Based on her biography, it was no surprise that Gloria was a lonely woman. While playing her professional hand well, middling that it was, she had neglected her emotional and spiritual needs. Though Gloria had been in many relationships with eligible men, some of whom had expressed interest in marrying her, she had ultimately refused them all, in favor of milking it. Accustomed to being the center of attention for wealthy donors, she was having trouble facing the fact that she was aging. Meanwhile, the tick of her biological clock grew louder.

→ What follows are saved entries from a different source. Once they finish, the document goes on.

-- ==== Sys2Proof/Machine/Work.lean ====
section
/-! DEFINITION. The life of dispatched work: failing and finishing a command (10 R273, R279, R294, 09 R494), aborting
instances (05 R128), resetting queues (10 R293), retiring contexts (09 R251) and removing extents (09 R242, 08 R231). -/

namespace Sys2Proof.Machine

/-! ### Fault records of a command -/

/-- A fault record of a command (09 R256). -/
def cmdFault (f : Flight) (t st : Nat) : FaultRec :=
  { stamp := t, context := f.context, queue := some f.queue, status := st, seq := hReady f.slot, opcode := f.opcode }

/-- Place a fault record in the fault queue of the command's partition, the operator's where there is none (log 17). -/
def placeFault (f : Flight) (r : FaultRec) (s : State) : State :=
  faultPut (if (findPart s f.part).isSome then some f.part else none) r s

/-- The records and events of what the command's accesses met, one of each kind (R494). -/
def placeAccess (f : Flight) (s : State) : State :=
  let s := match f.denied with
    | none => s
    | some (pa, n) =>
      let c := chanOf s pa
      let s := emit (srcChan c) evAccessDenied f.part
        [(20, 2, f.context), (22, 1, b2n f.deniedW), (24, 8, frameOf pa)] s
      placeFault f { cmdFault f (now s) stAccessDenied with
        source := srcChan c, atype := 0, write := f.deniedW, address := vaOfPa s.mem.extents f.context pa, detail := n } s
  match f.uncorr with
  | none => s
  | some (pa, n) =>
    let c := chanOf s pa
    let s := emit (srcChan c) evMemUncorrectable f.part [(24, 8, frameOf pa)] s
    placeFault f { cmdFault f (now s) stMemUncorrectable with
      source := srcChan c, atype := 0, address := vaOfPa s.mem.extents f.context pa, detail := n } s

/-- The record of a status that names an address or a reason itself. -/
def placeStatus (f : Flight) (st : Nat) (s : State) : State :=
  let r := cmdFault f (now s) st
  if st = stHostAccessFault then
    placeFault f { r with source := srcHost, atype := 2, address := f.hostFault.getD 0 } s
  else if st = stAccessDenied || st = stMemUncorrectable then s
  else if st = stMemChannelDead then
    placeFault f { r with
      atype := 0
      address := f.record.getD 0
      detail := f.chan } s
  else if st = stNetNack then placeFault f { r with
      atype := if f.record.isSome then 0 else 3
      detail := f.netReason
      address := f.record.getD 0 } s
  else if placesRecord st then placeFault f { r with atype := if f.record.isSome then 0 else 3, address := f.record.getD 0 } s
  else s

/-- HALTED, with the first failure that halted the queue (10 R273). -/
def haltQueue (q seq st : Nat) (s : State) : State :=
  updQueue q (fun w => if w.halted then w else { w with halted := true, haltSeq := seq, haltStatus := st }) s

/-- Whether a failure halts the queue: it places a fault record, or ON_FAIL is HALT (R273). -/
def haltsQueue (s : State) (f : Flight) (st : Nat) : Bool :=
  st != 0 && (placesRecord st || f.denied.isSome || f.uncorr.isSome || f.hostFault.isSome || (getQueue s f.queue).onFail)

/-- The granules an operation met: the first is kept, the count saturates (R494). -/
def mergeMet : Option (Nat × Nat) → Option (Nat × Nat) → Option (Nat × Nat)
  | some (p, k), some (_, m) => some (p, satAdd 32 k m)
  | none, y => y
  | x, none => x

/-- What an access met, noted for the command's completion (R494). -/
def noteAcc (n : Nat) (write : Bool) (a : Acc) (s : State) : State :=
  let s := countErrors a s
  updFlight n (fun f => { f with
    denied := mergeMet f.denied a.denied, uncorr := mergeMet f.uncorr a.uncorr,
    deniedW := if f.denied.isNone && a.denied.isSome then write else f.deniedW,
    status := if f.status = 0 then a.first else f.status,
    chan := (match a.dead with | some pa => chanOf s pa | none => f.chan),
    record := (match a.dead with | some pa => some (f.record.getD (vaOfPa s.mem.extents f.context pa)) | none => f.record) }) s

/-- A condition of the record has come to hold: END moves to now unless the command failed (R275). -/
def touchDone (n : Nat) (s : State) : State :=
  updFlight n (fun f => if f.done.isSome && f.status = 0 then { f with done := some (now s) } else f) s

/-- Stores of the command's instances, or of its nodes', wait in a hold buffer for a comparison (15 R405). -/
def storesHeld (s : State) (n : Nat) : Bool := s.integ.checks.any fun c =>
  c.2.st == .pending && c.2.inPlace && !c.2.dupFirst &&
    (c.2.flight == n || (match findFlight s c.2.flight with
      | some f => (match f.node with
        | some x => x.1 == n
        | none => false)
      | none => false))

/-- Raise the SIGNAL fence of a command whose work has ended with success and whose writes are acknowledged on every
path, held ones too (R279, 01 R24). -/
def trySignal (n : Nat) (s : State) : State :=
  match findFlight s n with
  | none => s
  | some f =>
    if f.done.isSome && f.status == 0 && !f.signalled && f.hosts == 0 && f.msgs == 0 && f.node.isNone && !storesHeld s n then
      let s := updFlight n (fun f => { f with signalled := true }) s
      if hSignalEn f.slot then fenceRaise (hSignalAdd f.slot) (hSignalFence f.slot) (hSignalValue f.slot) s else s
    else s
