-- ==== Sys2Proof/Machine/NetOps.lean ====
section
/-! DEFINITION. Forming Flochasel messages (14 R371 to R395, 15 R415): who a peer is, segment sizes, the header a
message carries, and its place on its flow. Packets are sent by PACKET_TRANSMIT. -/

namespace Sys2Proof.Machine

/-! ### Message types (R374) -/

abbrev tyWrite : Nat := 0x01
abbrev tyReadReq : Nat := 0x02
abbrev tyReadResp : Nat := 0x03
abbrev tySend : Nat := 0x04
abbrev tyAtomic : Nat := 0x05
abbrev tyClear : Nat := 0x06
abbrev tyRetract : Nat := 0x07
abbrev tyBeatSync : Nat := 0x08
abbrev tyGroup : Nat := 0x09
abbrev tyAck : Nat := 0x0A
abbrev tyNack : Nat := 0x0B

/-- Control class messages: sent first, with DSCP_CTL and PCP_CTL (R374, R391). -/
def ctlType (t : Nat) : Bool := t ∈ [tyClear, tyRetract, tyBeatSync, tyGroup, tyAck, tyNack]
def reliable (t : Nat) : Bool := 1 ≤ t && t ≤ 9
def epochChecked (t : Nat) : Bool := (1 ≤ t && t ≤ 6) || t == tyBeatSync
def digestChecked (t : Nat) : Bool := (1 ≤ t && t ≤ 5) || t == tyBeatSync

/-! ### NACK reasons (R387) -/

abbrev nkWindow : Nat := 0x01
abbrev nkPeer : Nat := 0x02
abbrev nkPermission : Nat := 0x03
abbrev nkRange : Nat := 0x04
abbrev nkUnmapped : Nat := 0x05
abbrev nkConfig : Nat := 0x06
abbrev nkVersion : Nat := 0x07
abbrev nkEpoch : Nat := 0x08
abbrev nkQueueFull : Nat := 0x09
abbrev nkQueue : Nat := 0x0A
abbrev nkMemory : Nat := 0x0B
abbrev nkFence : Nat := 0x0C
abbrev nkCollectFull : Nat := 0x0D
abbrev nkUpdatesDisabled : Nat := 0x0E
abbrev nkLate : Nat := 0x0F

/-! ### Peers (R375) -/

def groupPeer (p : Nat) : Bool := p < 0x0400
def clientPeer (p : Nat) : Bool := 0x1000 ≤ p && p < 0xFFFF
/-- The partition that owns a client peer number. -/
def clientOwner (s : State) (p : Nat) : Option Nat :=
  if clientPeer p then sixteenthOwner s ((p - 0x1000) / 0x0F00) else none

/-- Members of a configuration record: device numbers in order (R392). -/
def cfgMembers (c : List Byte) : List Nat := (List.range (num c 4 2)).map fun i => num c (64 + 96 * i) 2
def cfgOwner (c : List Byte) : Nat := num c 6 2
def cfgEpoch (c : List Byte) : Nat := num c 0 4
/-- The entry of a device in a configuration record. -/
def cfgEntry (c : List Byte) (d : Nat) : Option (List Byte) :=
  ((List.range (num c 4 2)).find? fun i => num c (64 + 96 * i) 2 = d).map fun i => slice c (64 + 96 * i) 96
/-- Column group c: its devices in slice order. -/
def cfgColgroup (c : List Byte) (g : Nat) : List Nat :=
  let off := 64 + 96 * num c 4 2 + 136 * g
  if g < num c 16 2 then (List.range (min 64 (num c off 1))).map fun j => num c (off + 8 + 2 * j) 2 else []

/-- The number this device sends under: its device number, or the one it is joining with (R373, R394; log 16). -/
def srcPeer (s : State) : Nat :=
  if deviceNo s != 0xFFFF then deviceNo s
  else match s.net.group.joining with
    | some (_, _, d) => d
    | none => 0xFFFF

/-- DST_PEER: 0xFFFF towards a device that is in no group (R373). -/
def dstPeer (s : State) (p : Nat) : Nat := if groupPeer p && !s.net.group.present.contains p then 0xFFFF else p

/-! ### Segments (R372) -/

def subIpv4 (s : State) (k : Nat) : Bool := bit (getSub s k).mac.toNat 60
def segBytes (s : State) (sub : Nat) : Nat :=
  let ip := if subIpv4 s sub then 20 else 40
  ((getPort s (sub / 4)).mtu - ip - 96) / 64 * 64

/-! ### The CHECK field (15 R415, R418) -/

/-- The highest check sequence issued on the device. -/
def checkTag (s : State) : Nat := s.integ.nextSeq - 1
def unresolved (s : State) : Bool := s.integ.checks.any fun c => c.2.st == .pending
/-- The partition holds received data that is provisional. -/
def provHeld (s : State) (p : Nat) : Bool := s.integ.prov.any fun x => x.part == p
/-- Messages to clients are never provisional. -/
def provisional (s : State) (peer : Nat) (part : Option Nat) : Bool :=
  groupPeer peer && (unresolved s || match part with
    | some p => provHeld s p
    | none => false)

/-! ### Messages -/

/-- What a message says before it is cut into packets. -/
structure Msg where
  type    : Nat
  lc      : Bool := false
  part    : Option Nat := none
  context : Nat := 0
  window  : Nat := 0
  respond : Bool := false
  ceEcho  : Bool := false
  check   : Option Nat := none            -- CHECK_SEQ named by CHECK_CLEAR and RETRACT
  spec    : List (Nat × Nat × Nat) := []
  epoch   : Option (Nat × Nat) := none    -- EPOCH and DIGEST of a JOIN_REQ (R394)
  payload : List Byte := []
  flight  : Option Nat := none
  source  : Nat := 0
  port    : Option Nat := none
  mem     : Option (Nat × Nat) := none    -- where the payload stands in memory: context and address (R388)
  deriving DecidableEq, Repr

/-- The header of a message; the fields of one packet are zero (R373). -/
def msgHeader (s : State) (peer mseq : Nat) (m : Msg) : List Byte :=
  let chk := match m.check with
    | some c => c
    | none => checkTag s + (if provisional s peer m.part then 2 ^ 63 else 0)
  let g := s.net.group
  let ed := m.epoch.getD (g.epoch, g.digest)
  rec_ 72 ([(0, 1, 1), (1, 1, m.type), (2, 1, b2n m.lc + 4 * b2n m.ceEcho + 64 * b2n m.respond),
    (4, 2, srcPeer s), (6, 2, dstPeer s peer), (8, 4, ed.1), (12, 4, ed.2), (36, 4, mseq), (40, 8, chk),
    (48, 2, m.context), (50, 2, m.window), (52, 4, m.payload.length)] ++ m.spec)

/-- Put a message on its flow (R373, R388). ACK and NACK take no place in the flow's sequence (log 16). -/
def sendMsg (peer : Nat) (m : Msg) (s : State) : State :=
  match findFlow s peer with
  | none => s
  | some f =>
    let rel := reliable m.type
    let mseq := if rel then f.nextMsg else 0
    let x : TxMsg := {
      mseq, type := m.type, header := msgHeader s peer mseq m, payload := m.payload, sent := 0,
      segs := max 1 (ceilDiv m.payload.length (segBytes s (m.port.getD f.port)))
      size := segBytes s (m.port.getD f.port), lc := m.lc, flight := m.flight,
      nackCfg := none, resendAt := none, source := m.source, port := m.port, part := m.part, mem := m.mem
      formed := now s }
    updFlow peer (fun f => { f with
      txMsgs := f.txMsgs ++ [x], nextMsg := if rel then (mseq + 1) % 2 ^ 32 else f.nextMsg }) s

/-- A message can leave for this peer: a transmit key, and for a client an address (R376, R378). -/
def reachable (s : State) (peer : Nat) : Bool :=
  match findFlow s peer with
  | none => false
  | some f => f.tx.isSome && (groupPeer peer || f.addr.isSome)

/-! ### Group control (R395) -/

def ctrlMsg (op reason beat : Nat) (payload : List Byte) : Msg :=
  { type := tyGroup
    spec := [(56, 1, op), (57, 1, reason), (64, 8, beat)]
    payload }

/-- The other members of the configuration held. -/
def otherMembers (s : State) : List Nat := (cfgMembers s.net.group.config).filter (· != deviceNo s)

def sendAll (ps : List Nat) (m : Msg) (s : State) : State := ps.foldl (fun s p => sendMsg p m s) s

/-- The GROUP_CHANGE event (17 R457). -/
def groupChange (s : State) : State :=
  let g := s.net.group
  emit srcCmd evGroupChange devPart [(20, 1, g.gstate), (24, 4, g.epoch), (28, 2, g.device)] s

/-- Leave the group: LEAVE to every member, number, EPOCH and DIGEST cleared (R396). -/
def leaveNow (s : State) : State :=
  let s := sendAll (otherMembers s) (ctrlMsg 5 0 (beatNo s) (le 2 (deviceNo s))) s
  groupChange (updGroup (fun g => { g with epoch := 0, digest := 0, device := 0xFFFF, gstate := 0, leave := none }) s)

/-- MISMATCH to the owner, once per peer and beat (R397). -/
def sendMismatch (peer peerEpoch peerDigest : Nat) (s : State) : State :=
  let g := s.net.group
  if g.mismatched.contains peer then s
  else
    let s := updGroup (fun g => { g with mismatched := g.mismatched ++ [peer] }) s
    sendMsg (cfgOwner g.config)
      (ctrlMsg 6 0 (beatNo s) (le 4 g.epoch ++ le 4 g.digest ++ le 4 peerEpoch ++ le 4 peerDigest)) s

/-! ### Clearing and retracting checks (15 R418, R419) -/

def clearMsg (lo hi : Nat) : Msg :=
  { type := tyClear
    check := some lo
    spec := [(56, 8, hi)] }

def retractMsg (c beat : Nat) : Msg :=
  { type := tyRetract
    check := some c
    spec := [(56, 8, beat)] }

/-- The group flows that carried a PROVISIONAL packet tagged at or above a sequence. -/
def provFlows (s : State) (c : Nat) : List Nat :=
  (s.net.flows.filter fun f => groupPeer f.1 && match f.2.provTag with
    | some t => c ≤ t
    | none => false).map (·.1)

end Sys2Proof.Machine
end

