/-- Instance i computed from memory. `hist`: the history scale code of a DELAYED output; `own`: the scale of a guard
replay (R80). -/
def matrixOut (rd : Reader) (d : MDesc) (i : Nat) (histScale : Nat) (own : Option Nat) : MOut :=
  let (r0, r1, c0, c1) := instBlock d i
  let q := d.qc
  let k := scaleKind q
  -- a CURRENT block that spans instances is scaled as one block (R77)
  let (b0, b1) := if q.oscale = 1 then (c0 / q.block * q.block, min d.n (roundUp c1 q.block)) else (c0, c1)
  let rowsBs := if d.k = 0 then [] else rowsB rd d
  let bcols := (List.range (b1 - b0)).map fun j =>
    (b0 + j, if d.k = 0 then { vals := [], fl := 0, clip := false, sum := 0 : Vec } else colB rd d rowsBs (b0 + j))
  let clipA := (List.range (r1 - r0)).any fun j => d.k != 0 && (rowA rd d (r0 + j)).clip
  let base : MOut := { rows := [], c0, scales := [], flags := 0, hist := {}, amax := .fin false 0 0, flushed := 0,
                       elems := 0, qstat := flagIf (zpUse d).2.2 qZpIgnored ||| flagIf (clipA || bcols.any fun b => c0 ≤ b.1 && b.1 < c1 && b.2.clip) qExpClipped }
  (List.range (r1 - r0)).foldl (fun o j =>
    let m := r0 + j
    let vs := rowValues rd d bcols m
    let blockVals (b : Nat) : List FVal :=
      (vs.zipIdx.filter fun x => (b0 + x.2) / q.block = b).map fun x => x.1.1
    let scaleOf (n : Nat) : Option (Nat × Bool) :=
      if q.oscale = 1 then some (derive q.fmt k (groupMax q.fmt (blockVals (n / q.block))))
      else if q.oscale = 2 then some (own.getD histScale, false)
      else none
    let scaleV (n : Nat) : Option FVal :=
      match scaleOf n with
      | some c => some (scaleVal k c.1)
      | none => if (q.mode = 1 || q.mode = 2) && !isIntFmt q.fmt then some (blockScale rd q d.n m n) else none
    let mine := (vs.zipIdx.map fun x => (b0 + x.2, x.1)).filter fun x => c0 ≤ x.1 && x.1 < c1
    -- a constant block of CURRENT has codes 0 (R76); they set no flag and enter no count of R493 (log 91)
    let cv := mine.map fun x => (x.2.1, match scaleOf x.1 with
      | some (_, true) => ⟨0, 0, false, false, false, false⟩
      | _ => convertEl rd d x.1 (scaleV x.1) x.2.1)
    let blocks := if q.oscale = 0 then [] else
      if q.column then
        (if j = 0 || m % q.block = 0 then mine.filterMap fun x =>
          (scaleOf x.1).map fun c => (m / q.block * d.n + x.1, c.1) else [])
      else
      ((mine.map fun x => x.1 / q.block).eraseDups).filterMap fun b =>
        match scaleOf (max c0 (b * q.block)) with
        | some c => some (m * ceilDiv d.n q.block + b, c.1)
        | none => none
    let const := q.oscale == 1 && (mine.any fun x => match scaleOf x.1 with | some c => c.2 | none => false)
    { o with
      rows := o.rows ++ [(m, cv.map (·.2))]
      scales := o.scales ++ blocks
      flags := cv.foldl (fun f x => f ||| withSource fSrcEpilogue x.2.flags) (mine.foldl (fun f x => f ||| x.2.2) o.flags)
      hist := cv.foldl (fun h x => histAdd q.base h x.1 x.2) o.hist
      amax := groupMax 0 (o.amax :: cv.map (·.1))
      flushed := o.flushed + (cv.filter fun x => x.2.flushed).length
      elems := o.elems + cv.length
      qstat := o.qstat ||| flagIf const qConst }) base

/-- The guard decision of R80: over, under. -/
def guardTest (d : MDesc) (o : MOut) (histScale : Nat) : Bool × Bool :=
  let q := d.qc
  match floatFmt q.fmt with
  | none => (false, false)
  | some f =>
    let lim := (mulF (.fin false f.maxFin.1 f.maxFin.2) (scaleVal (scaleKind q) histScale)).1
    (ltF lim o.amax, o.elems < o.flushed * 2 ^ q.ufrac)

/-- The output bytes of one row: whole bytes with their address, and lone nibbles (address, high, value) (03 R60). -/
def rowStores (d : MDesc) (c0 m : Nat) (cs : List Conv) : List (Nat × List Byte) × List (Nat × Bool × Nat) :=
  let base := d.cA + m * d.cS
  let bitsPer := formatBits d.qc.fmt
  if bitsPer = 4 then
    let el (n : Nat) : Nat := (cs.getD (n - c0) ⟨0, 0, false, false, false, false⟩).code
    let c1 := c0 + cs.length
    let lo := if c0 % 2 = 1 && cs.length != 0 then [(base + c0 / 2, true, el c0)] else []
    let hi := if c1 % 2 = 1 && c1 < d.n && c1 - 1 ≥ c0 && (c1 - 1) % 2 = 0 then [(base + c1 / 2, false, el (c1 - 1))] else []
    let b0 := (c0 + 1) / 2
    let b1 := if c1 = d.n then (c1 + 1) / 2 else c1 / 2
    let bytes := (List.range (b1 - b0)).map fun j =>
      let n := 2 * (b0 + j)
      (BitVec.ofNat 8 (el n + if n + 1 < c1 then 16 * el (n + 1) else 0) : Byte)
    ((if bytes.isEmpty then [] else [(base + b0, bytes)]), lo ++ hi)
  else
    ([(base + c0 * (bitsPer / 8), cs.flatMap fun c => le (bitsPer / 8) c.code)], [])

/-- The history scale of R78 from the 320-byte structure; and whether the history is empty. Log 92: a maximum of 0 gives
derive(0) = 1.0 and sets no CONST_CHANNEL; a negative entry counts by its magnitude, a NaN or infinite one not at all. -/
def historyScale (q : Quant) (h : Option (List Byte)) : Nat × Bool :=
  let k := scaleKind q
  let one := match k with | .e8m0 => 0x7F | _ => 0x38
  match h with
  | none => (one, true)
  | some b =>
    let len := clampN 1 64 (num b 0 1)
    let head := num b 1 1 % len
    let cnt := min len (num b 2 1)
    if cnt = 0 then (one, true)
    else
      let a := groupMax 0 ((List.range cnt).map fun j => fmtFp32.decode (num b (64 + 4 * ((head + len - j) % len)) 4))
      match scaleVal k (derive q.fmt k a).1 with
      | .fin _ m e => (clipScale k m (e + q.margin), false)
      | _ => (one, false)
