/-- Dispatch a launch: its streams are armed and its instances pend on its tiles. -/
def startKernel (ds : List StreamDesc) (r : Req) (n : Nat) (s : State) : State :=
  match findFlight s n, r.part.bind (findPart s) with
  | some f, some p =>
    if kernInstances r = 0 then finishFlight n 0 s
    else
      let k := mkKernel s r f (armAll s p r.ctx r.queue n (hWaitMap r.slot) (kernStreams s r ds)).2
      preloadTiles f k (updFlight n (fun f => { f with work := .kernel k }) s)
  | _, _ => finishFlight n 0 s

def launchCharge (s : State) (r : Req) : Nat := match r.part.bind (findPart s) with
  | some p => kernelCharge s p r.slot
  | none => 0

/-- LAUNCH_KERNEL. -/
def execLaunchKernel (queue : Nat) (streams : List StreamDesc) (s : State) : Res :=
  .next (dispatch queue (isOp 0x200) launchCharge (ownLaunch streams) (startKernel streams) s)

/-! ### STREAM_REARM (05 R137, 11 R309) -/

/-- The absolute tile of a partition-local one. -/
def localTile (s : State) (p : Option Nat) (t : Nat) : Option Nat := match p.bind (findPart s) with
  | some w => (partTiles w)[t]?
  | none => none

def rearmTarget (s : State) (r : Req) : Option (Nat × Nat × Stream) :=
  (localTile s r.part (num r.slot 64 2 % 128)).bind fun t =>
    (smFind (getTile s t).streams (num r.slot 66 1 % 8)).map fun x => (t, num r.slot 66 1 % 8, x)

/-- The stream with its new BASE, translated in full. -/
def rearmed (s : State) (r : Req) (x : Stream) : Verdict × Stream :=
  armStream s (hWaitMap r.slot) { x with
    base := if x.path = 2 then num r.slot 72 8 else pAddr r.slot 72
    segs := [] }

/-- The kernel holds an armed stream at an engine of a tile. -/
def armsAt (k : Kernel) (t e : Nat) : Bool := k.streams.any fun y => y.1 = t && y.2.1 = e && y.2.2.persistent

/-- A kernel that has begun uses the stream, also between its instances (R137). -/
def streamUsed (s : State) (t e : Nat) : Bool :=
  (match smFind (getTile s t).streams e with
    | some x => x.inUse
    | none => false) ||
  s.flights.any fun f => f.done.isNone && match f.work with
    | .kernel k => k.started && armsAt k t e
    | _ => false

/-- Replace the BASE of a persistent stream, also for the kernels that are to use it and have not begun. -/
def rearmNow (t e : Nat) (x : Stream) (s : State) : State :=
  let s := updTile t (fun w => { w with streams := smSet w.streams e x }) s
  { s with flights := s.flights.map fun f => match f.work with
    | .kernel k => if k.started || !armsAt k t e then f else { f with work := .kernel { k with
        streams := k.streams.map fun y => if y.1 = t && y.2.1 = e then (t, e, { x with flight := y.2.2.flight }) else y } }
    | _ => f }

def ownRearm (s : State) (r : Req) : Verdict :=
  match rearmTarget s r with
  | some (t, e, x) => if streamUsed s t e || !x.persistent then .ok else (rearmed s r x).1
  | none => .ok

/-- STREAM_REARM waits while a kernel uses its stream; where no persistent stream is armed it changes nothing (log 19). -/
def startRearm (r : Req) (n : Nat) (s : State) : State :=
  match rearmTarget s r with
  | none => finishFlight n 0 s
  | some (t, e, x) =>
    if !x.persistent then finishFlight n 0 s
    else if streamUsed s t e then updFlight n (fun f => { f with work := .rearm t e (num r.slot 72 8) }) s
    else finishFlight n 0 (rearmNow t e (rearmed s r x).2 s)

def execStreamRearm (queue : Nat) (s : State) : Res :=
  .next (dispatch queue (isOp 0x202) oneUj ownRearm startRearm s)

/-- The STREAM_REARMs whose stream no kernel uses any longer take effect. -/
def settleRearms (s : State) : State :=
  s.flights.foldl (fun s f => match f.work with
    | .rearm t e b =>
      match smFind (getTile s t).streams e with
      | none => finishFlight f.num 0 s
      | some x =>
        if streamUsed s t e then s else
        let a := armStream s false { x with
          base := if x.path = 2 then b else va48 b
          segs := [] }
        match a.1 with
        | .ok => finishFlight f.num 0 (rearmNow t e a.2 s)
        | .badAt st ad _ => finishFlight f.num st (updFlight f.num (fun f => { f with record := some ad }) s)
        | _ => finishFlight f.num 0 s
    | _ => s) s

end Sys2Proof.Machine
end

Though still an attractive woman in her forties, she found herself resenting women younger than her. The forties weren’t old, she told herself, and indeed she was blessed with genes that keep her skin supple and smooth. Coupled with generous applications of coconut oil, runs on the beach, and daily workouts in the on-site gym of her condo complex, she looked great. In order to confirm this fact, she pursued younger men. A first-class cougar, ever since her arrival in Esperanza she had stationed herself at El Cangrejo, the hip bar on the Malecón where she would drink margaritas and wait for a one-night-stand, weekend, weekly or monthly fling to come through the door. It was the perfect arrangement; the visiting tourists boosted her ego and disappeared before they became a nuisance. Her most recent quarry, however, was fresh local meat: Rodrigo, the twenty-year-old personal trainer of her complex.